Hoppla, das ist jetzt ein bisschen peinlich… Ich hatte in meinem ersten Nimmermehr-Beitrag ja schon geschrieben, dass die Geschichte aus dem Jahr 2004 stammt. Seitdem ist mir aufgefallen, dass sie noch einige ärgerliche Lücken enthält und hier und da noch nicht ganz fertig ist. Aber davon lassen wir uns nicht abschrecken. Ich lass mir eben unterwegs was einfallen, wird schon gut gehen. Und für euch kann es dadurch eigentlich auch nur lustiger werden.

In diesem Sinne präsentiere ich hier den zweiten Teil der Geschichte, diesmal auch als PDF, weil dieses Stück etwas größer ist als das letzte. Ich wünsche euch viel Vergnügen beim Lesen, und bitte lasst mich wissen, wie es euch gefällt.

Nimmermehr (2)

„Schaffen Sie die ganz?“
Der Pizzamann hatte ein nettes Lächeln, fand Sonia.
„Meistens bleibt ein bisschen was übrig.“
„Sie brauchen jemanden, mit dem Sie teilen können“, versicherte er mit einem ernsthaften Nicken. „Klarer Fall.“
Sie lachte leise.
„Versuchen Sie gerade, sich zum Essen einzuladen?“
„Hm… Jetzt hab ich keine Zeit.“
Er zog eine unsichtbare Taschenuhr aus der unsichtbaren Weste seines unsichtbaren Fracks und betrachtete sie besorgt, womit er wahrscheinlich ausdrücken wollte, dass er Pizza auszuliefern und Dinge zu tun hatte.
„Aber wenn Sie heute Abend noch nichts vorhaben…“ Er zuckte die Schultern und grinste. „Manchmal nimmt jemand eine Pizza nicht an. Und irgendwer muss sie ja essen.“
Er legte ihr seine Visitenkarte auf den Tisch. Offenbar war er der Eigentümer. Pluspunkt, dachte Sonia. Sie hielt sich nicht für einen Snob, aber Pizzaboten waren doch irgendwie… eigentlich nicht ihr Niveau.
„Wenn ich heute Abend Lust auf kalte Pizza habe, sind Sie der erste, der’s erfährt.“
Er zwinkerte ihr zu, bevor er ging. Netter Typ. Sie nahm ein Achtelstück Pizza aus dem Karton und wandte sich wieder ihrem Monitor zu.

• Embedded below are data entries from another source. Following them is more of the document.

/-- R97 to R98, R177 to R184: lay out every leg of a gang for the period that begins at reload `t`. `ranks` is the rank
list, `rot` the rotation count, `a` the active count. DUTY_MIN × P ÷ 256 is floored to whole ticks, and idle spares pulse while
SDUTY.VALID is 0 (DESIGN CHOICE, log 109). -/
def layGang (f g t p j rot a : Nat) (ff : Bool) (ranks : List Nat) (d : Dev) : Dev :=
  let gp := gangP g
  let n := ranks.length
  let duty0 := bits (d.reg (sdutyA f g)) 0 20
  let duty := if ff then max duty0 (d.fld gp GANG.FF.DUTY_MIN * p / 256 * 16) else duty0
  let ph := d.fld gp GANG.CFG.PHASE % p
  let live := gangSwitching d g && bitOf (d.reg (sdutyA f g)) 31
  let refrEn := d.on (frameP f) FRAME.REFR.EN
  let dmax := d.fld (frameP f) FRAME.REFR.DMAX
  let idx := ranks.zipIdx
  let isAct := fun i => ff || decide ((i + n - rot % max 1 n) % max 1 n < a)
  let off := fun i => if ff then ph else (ph + (i + n - rot % max 1 n) % max 1 n * p / max 1 a) % p
  let legDmax := fun m => min dmax (p - 72 - d.fld (legP m) LEG.DEAD.DT_LH - d.fld (legP m) LEG.DEAD.DT_HL)
  let r := d.gang g
  let fires := fun m => !(d.leg m).dark && legLive d m
  -- R183: the refresh pointer runs over the live legs; R184: a REFRESH entry gives one more
  let lives := ranks.filter fires
  let due := refrEn && idx.any fun (m, i) => fires m && (!isAct i || decide (legDmax m < dithered duty j i p))
  let turns := if live then b2n due + r.refreshNext else 0
  let l := lives.length
  let rp := if l = 0 then 0 else r.refPtr % l
  let pointed := (List.range (min turns l)).map fun k => lives.getD ((rp + k) % l) 0
  let wants := fun m => fires m && ((d.leg m).refreshOwed || pointed.contains m)
  let forced := live && ranks.any fun m => fires m && (d.leg m).refreshOwed
  let turn := fun m i =>
    if !live then LegTurn.low
    else if !fires m then LegTurn.low
    else if isAct i then LegTurn.window (t + off i) (dithered duty j i p) (wants m)
    else if wants m then LegTurn.pulse (t + ph) true else LegTurn.rest true
  let mark := fun m i => live && isAct i &&
    qualifies g m (glInterval p (dithered duty j i p) (d.fld (legP m) LEG.DEAD.DT_LH) (d.fld (legP m) LEG.DEAD.DT_HL) (wants m)) d
  let d := idx.foldl (fun d' (m, i) =>
    let first := match turn m i with | .window w _ _ => w | _ => t
    let d' := noteLeg m first (mark m i) (live && fires m) d'
    let d' := planLeg t p (turn m i) m d'
    if live && wants m then d'.setLeg m { d'.leg m with refreshOwed := false } else d') d
  -- legs of the gang that keep no rank: held, removed, or spares (R87, R184)
  let spares := (spareFree d g).map fun (e, l) => (e, globalLeg d g l)
  let rest := (gangLegs d g).filter fun m => !ranks.contains m
  let pc := pcount d f
  let pulses := fun m => match spares.find? fun s => s.2 = m with
    | some (e, _) => gangSwitching d g && !d.on gp GANG.CFG.SPREF_OFF && decide (pc % 32 = 8 * e)
    | none => false
  let d := rest.foldl (fun d' m =>
    let turn := if !gangSwitching d g || !(spares.any fun s => s.2 = m) then LegTurn.low
      else if pulses m then .pulse (t + ph) false else .rest false
    planLeg t p turn m (noteLeg m t false false d')) d
  let d := d.setGang g { d.gang g with refPtr := if l = 0 then 0 else (rp + turns) % l, refreshNext := 0 }
  let d := if forced then d.raise (frameP f) FRAME.EVT.FORCED_REFR else d
  let anyRefr := (live && ranks.any wants) || rest.any pulses
  let d := d.setReg (sdutyA f g) (setBits (d.reg (sdutyA f g)) 28 1 (b2n anyRefr))
  d.setFld gp GANG.STAT.RUN (b2n live)

/-- Whether the re-gang point of a gang has come at a reload on tick `t` (R103): as a commit armed when the slot went dark. -/
def regangDue (hasCp : Bool) (t : Nat) (a : Arm) : Bool := if hasCp then a.ready else decide (a.at_ < t)

/-- Everything the gang manager does for a gang at a reload of its frame on tick `t` with period `p` and dither `j`. -/
def reloadGang (f t p j : Nat) (hasCp : Bool) (g : Nat) (d : Dev) : Dev :=
  let gp := gangP g
  let d := reloadDuty f g d
  let wasShut := d.on gp GANG.STAT.SHUT
  let d := match (d.gang g).regang with
    | some a => if regangDue hasCp t a then regang d g else d
    | none => d
  let weak := !wasShut && d.on gp GANG.STAT.SHUT
  let d := if (d.gang g).loadNew then (d.setGang g { d.gang g with loadNew := false, loadAge := 0 }).lower gp GANG.STAT.LOAD_STALE
    else if (d.gang g).fresh then d
    else staleAt g ((d.gang g).loadAge + 1) (d.setGang g { d.gang g with loadAge := (d.gang g).loadAge + 1 })
  let d := d.setGang g { d.gang g with fresh := false }
  let ranks := rankList d g
  let n := ranks.length
  let rot0 := if n = 0 then 0 else d.fld gp GANG.STAT.ROT % n
  let mode := d.fld gp GANG.CFG.ROT
  let rot := if n = 0 then 0 else if mode = 0 then 0
    else if mode = 1 || (mode = 2 && (d.gang g).rotate) then (rot0 + 1) % n else rot0
  let d := (d.setGang g { d.gang g with rotate := false }).setFld gp GANG.STAT.ROT rot
  let (d, a, ff) := activeCount g t n d
  let d := d.setGang g { d.gang g with act := a }
  let l := (liveList d g).length
  let lives := (liveList d g).map (·.2)
  let firing := (ranks.zipIdx.filter fun (m, i) => lives.contains m && (ff || decide ((i + n - rot % max 1 n) % max 1 n < a))).length
  let d := if weak then d else showGang d g l firing
  let d := if standing d g = 0 && !(d.gang g).occ.isEmpty && !d.on gp GANG.STAT.SHUT then understrength d g else d
  layGang f g t p j rot a ff ranks d

end Sys2Proof.Machine
end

‚…startet der NDR-Hörfunk seine neue Reihe «Platt für Anfänger». «Bregenklöterig» oder «krüüsch» hört man dort von der kommenden Woche an immer montags bis …’

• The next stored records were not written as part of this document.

-- ==== Sys2Proof/Machine/Memory.lean ====
section
/-!
DEFINITION. Byte memory: Hewer SRAM, Deputy SRAM and MRAM (R434), as pairs of address and byte in one canonical form:
rising addresses, no byte equal to 0, which is what an unlisted byte reads as (log 5).
-/

namespace Sys2Proof.Machine

/-- What a byte that nothing has written reads as (log 5). -/
def blankByte : Nat → Byte := fun _ => 0

/-- Addresses rise and no entry is blank. -/
def Memory.wf : List Host.Cell → Bool
  | [] => true
  | [(_, v)] => v != 0
  | (a, v) :: (b, w) :: m => v != 0 && decide (a < b) && Memory.wf ((b, w) :: m)

def memByte (d : Dev) (a : Nat) : Byte := sget blankByte d.mem a
def memPut (a : Nat) (v : Byte) (d : Dev) : Dev := { d with mem := sput blankByte d.mem a v }

/-- Bytes from an address up. -/
def memBytes (d : Dev) (a n : Nat) : List Byte := (List.range n).map fun i => memByte d (a + i)

def memPutAll : Nat → List Byte → Dev → Dev
  | _, [], d => d
  | a, b :: bs, d => memPutAll (a + 1) bs (memPut a b d)

/-- A word, lowest byte first (R7). -/
def memWord (d : Dev) (a : Nat) : Word := bytesWord (memBytes d a 4)

/-- R441: a write by another requester than Hewer core `own` to the `n` bytes from `a` up ends a reservation of their
granule. -/
def breakResv (own : Option Nat) (a n : Nat) (d : Dev) : Dev :=
  d.setSys fun r => { r with resv := (List.range 4).map fun c => match r.resv.getD c none with
    | some (g, t) => if own ≠ some c && a / 32 * 32 ≤ g && g < a + n then none else some (g, t)
    | none => none }

/-! ### The regions (R434) -/

def inSram (a : Nat) : Bool := 0x10000000 ≤ a && a < 0x10200000
def inDeputy (a : Nat) : Bool := 0x18000000 ≤ a && a < 0x18080000
def inMram (a : Nat) : Bool := 0x20000000 ≤ a && a < 0x20800000

/-! ### The image slots (R513) -/

/-- The slot that an MRAM address lies in. -/
def slotAt (a : Nat) : Option Nat :=
  if a < 0x20000000 then none else if a < 0x20300000 then some 0 else if a < 0x20600000 then some 1 else none

def updIgn (d : Dev) : Dev := d.raise nvP NV.UPD_EVT.WR_IGN

/-- R513: whether a write to MRAM is ignored (log 77). -/
def slotIgnored (d : Dev) (a : Nat) : Bool :=
  match slotAt a with
  | none => false
  | some s => d.mode ≠ .update || (d.on nvP NV.UPD_STAT.BOOTED && d.fld nvP NV.UPD_STAT.ACTIVE == s)

/-- A write of words to MRAM, of which R513 ignores those that lie in a protected slot. -/
def mramPut (a : Nat) (bs : List Byte) (d : Dev) : Dev :=
  (List.range (bs.length / 4)).foldl (fun d i =>
    if slotIgnored d (a + 4 * i) then updIgn d else memPutAll (a + 4 * i) ((bs.drop (4 * i)).take 4) d) d

end Sys2Proof.Machine
end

Sie war nicht zufrieden mit ihrem Beitrag. Andererseits war sie mit solchen Beiträgen nie zufrieden. Sie hasste schon das Thema, weil es niemanden interessierte, und sie hasste den Stil, in dem immer darüber berichtet wurde. Dass sie diesen Schund jetzt selbst schreiben musste, gehörte zu den größten Nachteilen ihres Jobs beim Herold. Manchmal fragte sie sich, warum sie nicht einfach die Texte von der dpa übernahm. Die waren auch nicht besser oder schlechter als ihre eigenen. Sie freute sich schon auf den Beitrag, der nach diesem kam. ‚Bilder von Linda McCartney im Jüdischen Museum Rendsburg’. Wer war eigentlich Linda McCartney? Die Frau von Paul? Und malte die selbst, oder war sie gemalt worden? Brennende Fragen, die sie bald alle würde beantworten müssen.

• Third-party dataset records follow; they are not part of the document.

-- ==== Sys2Proof/Machine/Converters.lean ====
section
/-!
DEFINITION. Converters: roles, taps and the reference, states, soft-start and foldback, fast and slow limits, precharge, dump
and the last-fault record (R380 to R401).
-/

namespace Sys2Proof.Machine

def convOn (d : Dev) (c : Nat) : Bool := d.on (convP c) CONV.CFG.EN
def convCtx (d : Dev) (c : Nat) : Nat := d.fld (convP c) CONV.CFG.CTX
def convFrame (d : Dev) (c : Nat) : Nat := d.fld (convP c) CONV.CFG.FRAME

/-- ROLE 1 to 3: a supply with a soft-start reference. -/
def convSupply (d : Dev) (c : Nat) : Bool := let r := convRole d c; 1 ≤ r && r ≤ 3

/-- A current limit in 1/32 A, scaled by MINSCALE ÷ 256 (R384). -/
def scaledLimit (d : Dev) (c : Nat) (f : Fld) : Dy := ⟨d.fld (convP c) f * d.fld (convP c) CONV.CSTAT.MINSCALE, -13⟩

/-! ### Taps and the reference (R385, R386) -/

/-- A tapped signal of the set half; 0xFF reads as 0. -/
def tapWord (d : Dev) (c : Nat) (f : Fld) : Word :=
  let t := d.fld (convP c) f
  if t = 255 then 0 else ctxWord d (convCtx d c) (wSIG + t)

def convTap (d : Dev) (c i : Nat) : Dy := (sigOf ((d.conv c).taps.getD i 0)).dy
def tapVin (d : Dev) (c : Nat) : Dy := convTap d c 0
def tapVout (d : Dev) (c : Nat) : Dy := convTap d c 1
def tapIl (d : Dev) (c : Nat) : Dy := convTap d c 2

/-- The taps of a commit, as MEAS and MEAS2 show them. -/
def convTaps (c : Nat) (d : Dev) : Dev :=
  let p := convP c
  let d := d.setConv c { d.conv c with taps := [CONV.TAP.VIN, CONV.TAP.VOUT, CONV.TAP.IL].map (tapWord d c) }
  let d := d.setFld p CONV.MEAS.VOUT (satU 16 ((tapVout d c).round (-6)))
  let d := d.setFld p CONV.MEAS.IL (wrapTo 16 (satTo 16 ((tapIl d c).round (-5))))
  d.setFld p CONV.MEAS2.VIN (satU 16 ((tapVin d c).round (-6)))

/-- The value of REF0 for a role (R381, R386). -/
def convRef (d : Dev) (c : Nat) : Option Dy :=
  let p := convP c
  match convRole d c with
  | 1 | 2 | 3 => some ⟨(d.conv c).vss, -16⟩
  | 4 => some (scaledLimit d c CONV.PCHG.PC_I)
  | 5 => some ⟨d.fld p CONV.DUMP.DUMP_OFF, -6⟩
  | _ => none

def convWriteRef (c : Nat) (d : Dev) : Dev :=
  match convRef d c with
  | none => d
  | some v =>
    if convOn d c && convCtx d c < 192 then setCtxWord (convCtx d c) wREF (wordAt (d.sfld (convP c) CONV.CFG.REFEXP) v) d else d

/-- R384: MINSCALE is latched where work of a context starts; a change writes REF0 (R386). -/
def convLatch (ctx : Nat) (d : Dev) : Dev :=
  each (List.range 16) (fun c d =>
    if !convOn d c || convCtx d c ≠ ctx then d
    else
      let m := lowScale d (convOwned d c)
      if m = d.fld (convP c) CONV.CSTAT.MINSCALE then d
      else convWriteRef c (d.setFld (convP c) CONV.CSTAT.MINSCALE m)) d

/-! ### Soft-start (R390) -/

/-- R390: VSS is kept in 2⁻¹⁶ V, and its register shows it rounded (log 66). -/
def setVss (c v : Nat) (d : Dev) : Dev :=
  (d.setConv c { d.conv c with vss := v }).setFld (convP c) CONV.VSTAT.VSS (min 0xFFFF ((v + 512) / 1024))

/-- VTGT and OV_V in 2^−16 V. -/
def vtgt (d : Dev) (c : Nat) : Nat := 1024 * d.fld (convP c) CONV.VREF.VTGT
def ovV (d : Dev) (c : Nat) : Nat := 1024 * d.fld (convP c) CONV.VREF.OV_V

/-- clamp(VOUT, 0, VTGT). -/
def vssFrom (d : Dev) (c : Nat) : Nat := min (vtgt d c) ((tapVout d c).round (-16)).toNat

/-- STARTING, with VSS as from IDLE for a supply. -/
def convStarting (c : Nat) (d : Dev) : Dev :=
  let d := convEnter c CV_STARTING .none d
  if convSupply d c then setVss c (vssFrom d c) d else d

/-- R390's rule for a reload: the new VSS, and whether rule 1 or 2 acted. -/
def vssNext (d : Dev) (c : Nat) : Nat × Bool :=
  let p := convP c
  let v := (d.conv c).vss
  let f := scaledLimit d c CONV.ILIM.FOLD_I
  let il := tapIl d c
  let step := d.fld p CONV.SS.FOLD_STEP
  let ss := d.fld p CONV.SS.SS_STEP
  let t := vtgt d c
  if decide (0 < f.m) && f.lt il then (v - step, true)
  else if convRole d c = 3 && decide (0 < f.m) && il.lt f.neg then
    (max v (min (v + step) (if d.fld p CONV.VREF.OV_V = 0 then t else ovV d c)), true)
  else (if v < t then min t (v + ss) else max t (v - ss), false)

/-- STARTING ends where VSS equals VTGT (R388). -/
def convSsDone (c : Nat) (d : Dev) : Dev :=
  if convOn d c && convSupply d c && convState d c = CV_STARTING && (d.conv c).vss = vtgt d c && convFree d c then
    convTake c 4 none (fun d => (convEnter c CV_RUNNING .none d).raise (convP c) CONV.EVT.SS_DONE) d
  else d

/-- What a reload of its frame does to a converter (R386, R388, R390). -/
def convReload1 (c : Nat) (d : Dev) : Dev :=
  let p := convP c
  let st := convState d c
  let d := if d.on p CONV.CSTAT.PAUSE then d.setConv c { d.conv c with pause := (d.conv c).pause + 1 } else d
  let run := convSupply d c && (st = CV_STARTING || st = CV_RUNNING)
  let (v, fold) := if run then vssNext d c else ((d.conv c).vss, false)
  let d := if run then setVss c v d else d
  let d := d.setFld p CONV.CSTAT.FOLD (b2n fold)
  let d := if fold then d.bump p CONV.COUNT.FOLDS else d
  convWriteRef c (convSsDone c d)

def convReload (f : Nat) (d : Dev) : Dev :=
  each (List.range 16) (fun c d => if convOn d c && convFrame d c = f then convReload1 c d else d) d

/-- FAST_PAUSE_END: the FAST_OFF-th reload after a trip. -/
def fastPauseEndLand (c : Nat) (d : Dev) : Dev :=
  let p := convP c
  if convState d c ≠ CV_HOLDING || !d.on p CONV.CSTAT.PAUSE || (d.conv c).pause < max 1 (d.fld p CONV.FASTL.FAST_OFF) then d
  else if convRole d c = 5 then d.lower p CONV.CSTAT.PAUSE
  else if !convFree d c then d.setConv c { d.conv c with owedPause := true }
  else convTake c 4 none (convStarting c) d

/-! ### Limits (R391 to R395) -/

/-- Whether the tick finds the converter in STARTING or RUNNING, whatever else the tick has done to it (R395). -/
def convRunning (d : Dev) (c : Nat) : Bool := CV_runs (convWas d c)

/-- R391, R392: a fast trip (log 66). On the tick of an L2 fault it counts, and the fault decides the state (R395). -/
def fastTrip (c : Nat) (d : Dev) : Dev :=
  let p := convP c
  let d := if convState d c = CV_FAULTED then d
    else convTake c 2 none (fun d => (convEnter c CV_HOLDING .off d).raise p CONV.CSTAT.PAUSE) d
  let n := (d.conv c).trips + 1
  let d := d.setConv c { d.conv c with trips := n, tripAt := d.now, pause := 0 }
  let d := d.setFld p CONV.CSTAT.FTRIPS (min 15 n)
  let d := ((d.raise p CONV.EVT.FAST).bump p CONV.COUNT.FAST_TRIPS).send (faultOf p 37 (min 15 n))
  if max 1 (d.fld p CONV.FASTL.FAST_MAX) ≤ n then (d.raise p CONV.EVT.SHORT).send (faultOf p 38 0) else d

/-- R391: a result register is written with a converted code. -/
def convsFast (reg code : Nat) (d : Dev) : Dev :=
  each (List.range 16) (fun c d =>
    let p := convP c
    if !convOn d c || !convRunning d c || (!convFree d c && (d.conv c).rank = 2) || d.fld p CONV.FAST.RES ≠ reg ||
      d.fld p CONV.FASTL.FAST_I = 0 then d
    else
      let amps : Dy := ⟨((code : Int) - d.fld p CONV.FAST.IZ).natAbs * d.fld p CONV.FASTK.IK, -20⟩
      if (scaledLimit d c CONV.FASTL.FAST_I).lt amps then fastTrip c d else d) d

/-- FAST_WIN_EXPIRY (R392). -/
def fastWinLand (c : Nat) (d : Dev) : Dev :=
  let p := convP c
  if (d.conv c).trips = 0 || d.now < (d.conv c).tripAt + 60000 * d.fld p CONV.FASTW.FAST_WIN then d
  else (d.setConv c { d.conv c with trips := 0 }).lower p CONV.CSTAT.FTRIPS

/-- OVERLOAD_STEP (R393): a boundary of 60,000 device ticks has passed since the converter's latest step (log 66). -/
def overloadLand (c : Nat) (d : Dev) : Dev :=
  let p := convP c
  let at_ := (d.conv c).stepAt / 60000 * 60000 + 60000
  if d.now < at_ then d
  else
    let d := d.setConv c { d.conv c with stepAt := at_ }
    if !convOn d c || !convRunning d c then d
    else
      let n := d.fld p CONV.VSTAT.OLCNT
      if (scaledLimit d c CONV.ILIM.OL_I).lt (tapIl d c).abs then
        let d := d.bump p CONV.VSTAT.OLCNT
        let m := d.fld p CONV.VSTAT.OLCNT
        if d.fld p CONV.OLT.OL_TIME ≠ 0 && d.fld p CONV.ILIM.OL_I ≠ 0 && d.fld p CONV.OLT.OL_TIME ≤ m then
          (d.raise p CONV.EVT.OVERLOAD).send (faultOf p 39 0)
        else d
      else d.setFld p CONV.VSTAT.OLCNT (n - 1)

/-! ### Commits (R388, R394, R396 to R398) -/

/-- R394: overvoltage at 2 consecutive commits. -/
def convOvCheck (c : Nat) (d : Dev) : Dev :=
  let p := convP c
  let above := convSupply d c && d.fld p CONV.VREF.OV_V ≠ 0 && convState d c ≠ CV_FAULTED && (⟨d.fld p CONV.VREF.OV_V, -6⟩ : Dy).lt (tapVout d c)
  let n := if above then (d.conv c).ovRun + 1 else 0
  let d := d.setConv c { d.conv c with ovRun := n }
  if n = 2 then (d.raise p CONV.EVT.OV).send (faultOf p 40 0) else d

/-- R396: a precharge in STARTING acts. -/
def prechargeAct (c : Nat) (d : Dev) : Dev :=
  let p := convP c
  let diff := (tapVout d c).sub (tapVin d c)
  let lim : Dy := ⟨d.fld p CONV.PCHG.PC_DONE, -6⟩
  if lim.lt diff then setConvHold c .off d
  else
    let d := if diff.abs.le lim && !d.on p CONV.CSTAT.CTC then
        ((d.raise p CONV.CSTAT.CTC).raise p CONV.EVT.PC_DONE).setConv c { d.conv c with ctcAt := some d.now }
      else d
    setConvHold c .none d

/-- R388, R397: a precharge converter that has counted 8 commits. -/
def packTurn (c : Nat) (d : Dev) : Dev :=
  let p := convP c
  let st := convState d c
  if (d.conv c).packRun < 8 || !(st = CV_RUNNING || (st = CV_IDLE && d.on p CONV.CFG.AUTO)) then d
  else if !convFree d c then d.setConv c { d.conv c with owedCommit := true }
  else
    convTake c 4 none (fun d =>
      if st = CV_RUNNING then (convEnter c CV_IDLE .off d).raise p CONV.EVT.PACK_LOST else convStarting c d) d

/-- R388, R397: pack presence, and what it does to a precharge converter. -/
def packAct (c : Nat) (d : Dev) : Dev :=
  let p := convP c
  let pack := (⟨d.fld p CONV.PACK.PACK_MIN, -6⟩ : Dy).le (tapVin d c)
  let d := d.setFld p CONV.CSTAT.PACK (b2n pack)
  if convRole d c ≠ 4 then d
  else
    let st := convState d c
    let counts := (st = CV_IDLE && pack && (d.mode = .run || d.mode = .limp)) || (st = CV_RUNNING && !pack)
    let n := if counts then (d.conv c).packRun + 1 else 0
    packTurn c (d.setConv c { d.conv c with packRun := n })

/-- R398: a dump compares the bus with its levels. -/
def dumpAct (c : Nat) (d : Dev) : Dev :=
  let p := convP c
  let st := convState d c
  let fires := st = CV_HOLDING && !d.on p CONV.CSTAT.PAUSE && (⟨d.fld p CONV.DUMP.DUMP_ON, -6⟩ : Dy).lt (tapVin d c)
  let ends := st = CV_RUNNING && (tapVin d c).lt ⟨d.fld p CONV.DUMP.DUMP_OFF, -6⟩
  if !(fires || ends) && convFree d c then d
  else if !convFree d c then d.setConv c { d.conv c with owedCommit := true }
  else if fires then convTake c 4 none (fun d => (convEnter c CV_RUNNING .none d).raise p CONV.EVT.DUMP_ON) d
  else convTake c 4 none (convEnter c CV_HOLDING .off) d

/-- What a commit of its context does to a converter. -/
def convCommit1 (c : Nat) (d : Dev) : Dev :=
  let d := convOvCheck c (convTaps c d)
  let st := convState d c
  let d := packAct c d
  if convRole d c = 4 && st = CV_STARTING then prechargeAct c d
  else if convRole d c = 5 then dumpAct c d
  else d

def convCommit (ctx : Nat) (d : Dev) : Dev :=
  each (List.range 16) (fun c d => if convOn d c && convCtx d c = ctx then convCommit1 c d else d) d

/-- CONTACTOR_DELAY_END (R396). -/
def contactorLand (c : Nat) (d : Dev) : Dev :=
  match (d.conv c).ctcAt with
  | none => d
  | some t =>
    if convRole d c ≠ 4 || convState d c ≠ CV_STARTING || d.now < t + 60000 * d.fld (convP c) CONV.PCHG2.CT_DLY then d
    else if !convFree d c then d.setConv c { d.conv c with owedDelay := true }
    else convTake c 4 none (convEnter c CV_RUNNING .off) d

/-- PC_TIMEOUT (R396). -/
def pcTimeoutLand (c : Nat) (d : Dev) : Dev :=
  let p := convP c
  let t := d.fld p CONV.PCHG2.PC_TMAX
  if convRole d c = 4 && convState d c = CV_STARTING && t ≠ 0 && (d.conv c).startAt + 60000 * t ≤ d.now && !(d.conv c).pcSent then
    ((d.setConv c { d.conv c with pcSent := true }).raise p CONV.EVT.PC_TIMEOUT).send (faultOf p 41 0)
  else d

/-! ### Commands and modes (R389) -/

def convIgn (c : Nat) (d : Dev) : Dev := d.raise (convP c) CONV.EVT.CMD_IGN

def convCmdAct (c : Nat) (val : Word) (d : Dev) : Dev :=
  let st := convState d c
  match bitOf val 0, bitOf val 1 with
  | false, false => d
  | true, false =>
    if !convOn d c || st ≠ CV_IDLE || !(d.mode = .run || d.mode = .limp) then convIgn c d
    else if convSupply d c || convRole d c = 4 then convStarting c d
    else if convRole d c = 5 then convEnter c CV_HOLDING .off d
    else convIgn c d
  | false, true =>
    if convOn d c && (st = CV_STARTING || st = CV_RUNNING || st = CV_HOLDING) then convEnter c CV_IDLE .off d else convIgn c d
  | true, true => convIgn c d

/-- CMD; a write that finds a cause of its place or an earlier one taken on its tick waits for the next one (R324, R388), and so
does one that finds others waiting. -/
def convCmd (c : Nat) (val : Word) (d : Dev) : Dev :=
  if bits val 0 2 = 0 then d
  else if convMay d c 3 && (d.conv c).late.isEmpty then convTake c 3 (some val) (convCmdAct c val) d
  else d.setConv c { d.conv c with late := (d.conv c).late ++ [val] }

/-- R389: the device has left RUN and LIMP for a mode other than SAFE or HALT. -/
def convLeave (c : Nat) (d : Dev) : Dev :=
  let st := convState d c
  if st = CV_IDLE || st = CV_FAULTED || (convRole d c = 4 && st = CV_RUNNING) then d
  else if !convFree d c then d.setConv c { d.conv c with owedMode := true }
  else convTake c 4 none (convEnter c CV_IDLE .off) d

/-- R324, R388: on a new tick a converter takes what another cause shut out, in the order of the rule. -/
def convTick (c : Nat) (d : Dev) : Dev :=
  let r := d.conv c
  let d := match r.late with
    | [] => d
    | v :: vs => convTake c 3 (some v) (convCmdAct c v) (d.setConv c { r with late := vs })
  let d := d.setConv c { d.conv c with owedPause := false, owedDelay := false, owedCommit := false, owedMode := false }
  let d := if r.owedMode && !(d.mode = .run || d.mode = .limp) then convLeave c d else d
  let d := if r.owedPause then fastPauseEndLand c d else d
  let d := if r.owedDelay then contactorLand c d else d
  let d := if r.owedCommit then (if convRole d c = 5 then dumpAct c d else packTurn c d) else d
  convSsDone c d

/-- The device's mode has changed. -/
def convMode (old : Mode) (c : Nat) (d : Dev) : Dev :=
  if !convOn d c then d
  else match d.mode with
    | .safe | .halt => convFault c 0 true d
    | .run | .limp => d
    | _ => if old = .run || old = .limp then convLeave c d else d

/-- R387, R397: a commit has set registers of the converter's page. EN 0 to 1 finds a converter FAULTED whose gangs the collector
still holds (DEDUCED, log 106). -/
def convSet (c : Nat) (d : Dev) : Dev :=
  let en := convOn d c
  if en = (d.conv c).en then d
  else
    let st := if en && (d.conv c).faultHeld then CV_FAULTED else CV_IDLE
    convEnter c st .off (d.setConv c { d.conv c with
      en := en, late := [], owedPause := false, owedDelay := false, owedCommit := false, owedMode := false })

/-! ### The last-fault record (R399, R401) -/


/-- LF_WRITTEN: the record being written reaches MRAM, or MRAM reports the write as failed. A masked requester RECORD waits
(R469), and a protected image slot keeps what it holds (R513). -/
def lfWrittenLand (c : Nat) (ok : Bool) (d : Dev) : Dev :=
  let p := convP c
  match (d.conv c).lf with
  | [] => d
  | (seq, bytes) :: rest =>
    if recordShut d then d
    else
    let d := if ok then mramPut ((d.reg (p + 0x078)).toNat + 32 * (seq % max 1 (d.fld p CONV.LFCFG.LFN))) bytes d else d
    let d := d.setConv c { d.conv c with lf := rest }
    let d := (d.setFld p CONV.LFSTAT.STAT (if ok then 2 else 3)).setFld p CONV.LFSTAT.SEQ seq
    let d := if ok then d.raise p CONV.EVT.LF_WRITTEN else d.send (faultOf p 42 1)
    match rest with
    | [] => d
    | (next, _) :: _ => (d.setFld p CONV.LFSTAT.STAT 1).setFld p CONV.LFSTAT.SEQ next

end Sys2Proof.Machine
end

Im Laufe des Tages fand sie heraus, dass Linda tatsächlich die Frau von Paul McCartney und offenbar eine renommierte Künstlerin war. Außerdem befasste sie sich mit einer neuen Skulptur vor dem Norderstedter Rathaus und las einige Artikel ihrer Kollegen Korrektur. Und schon war es 17:00 Uhr und Zeit, nach Hause zu gehen.
Sie war gerade aufgestanden, als das Telefon auf ihrem Schreibtisch klingelte. Sie zögerte nur kurz.
„Hamburger Herold, Sonia Schopp am Apparat?“
„’n Abend, Frau Schopp. Hier ist so eine sonderbare Frau am Telefon, die sagt, sie hätte eine Riesenstory. Sie wissen schon.“
Klar wusste sie. Es riefen jeden Tag dutzendweise solche Leute an. Manchmal stimmte es sogar, was die dann erzählten. Das wirklich Erschreckende war, dass sogar die erfundenen Geschichten meist stinklangweilig waren.
„Na, lassen Sie mal hören.“
„Ich stell sie dann durch.“
Ein leises Klicken in der Leitung sagte Sonia, dass er aufgelegt hatte.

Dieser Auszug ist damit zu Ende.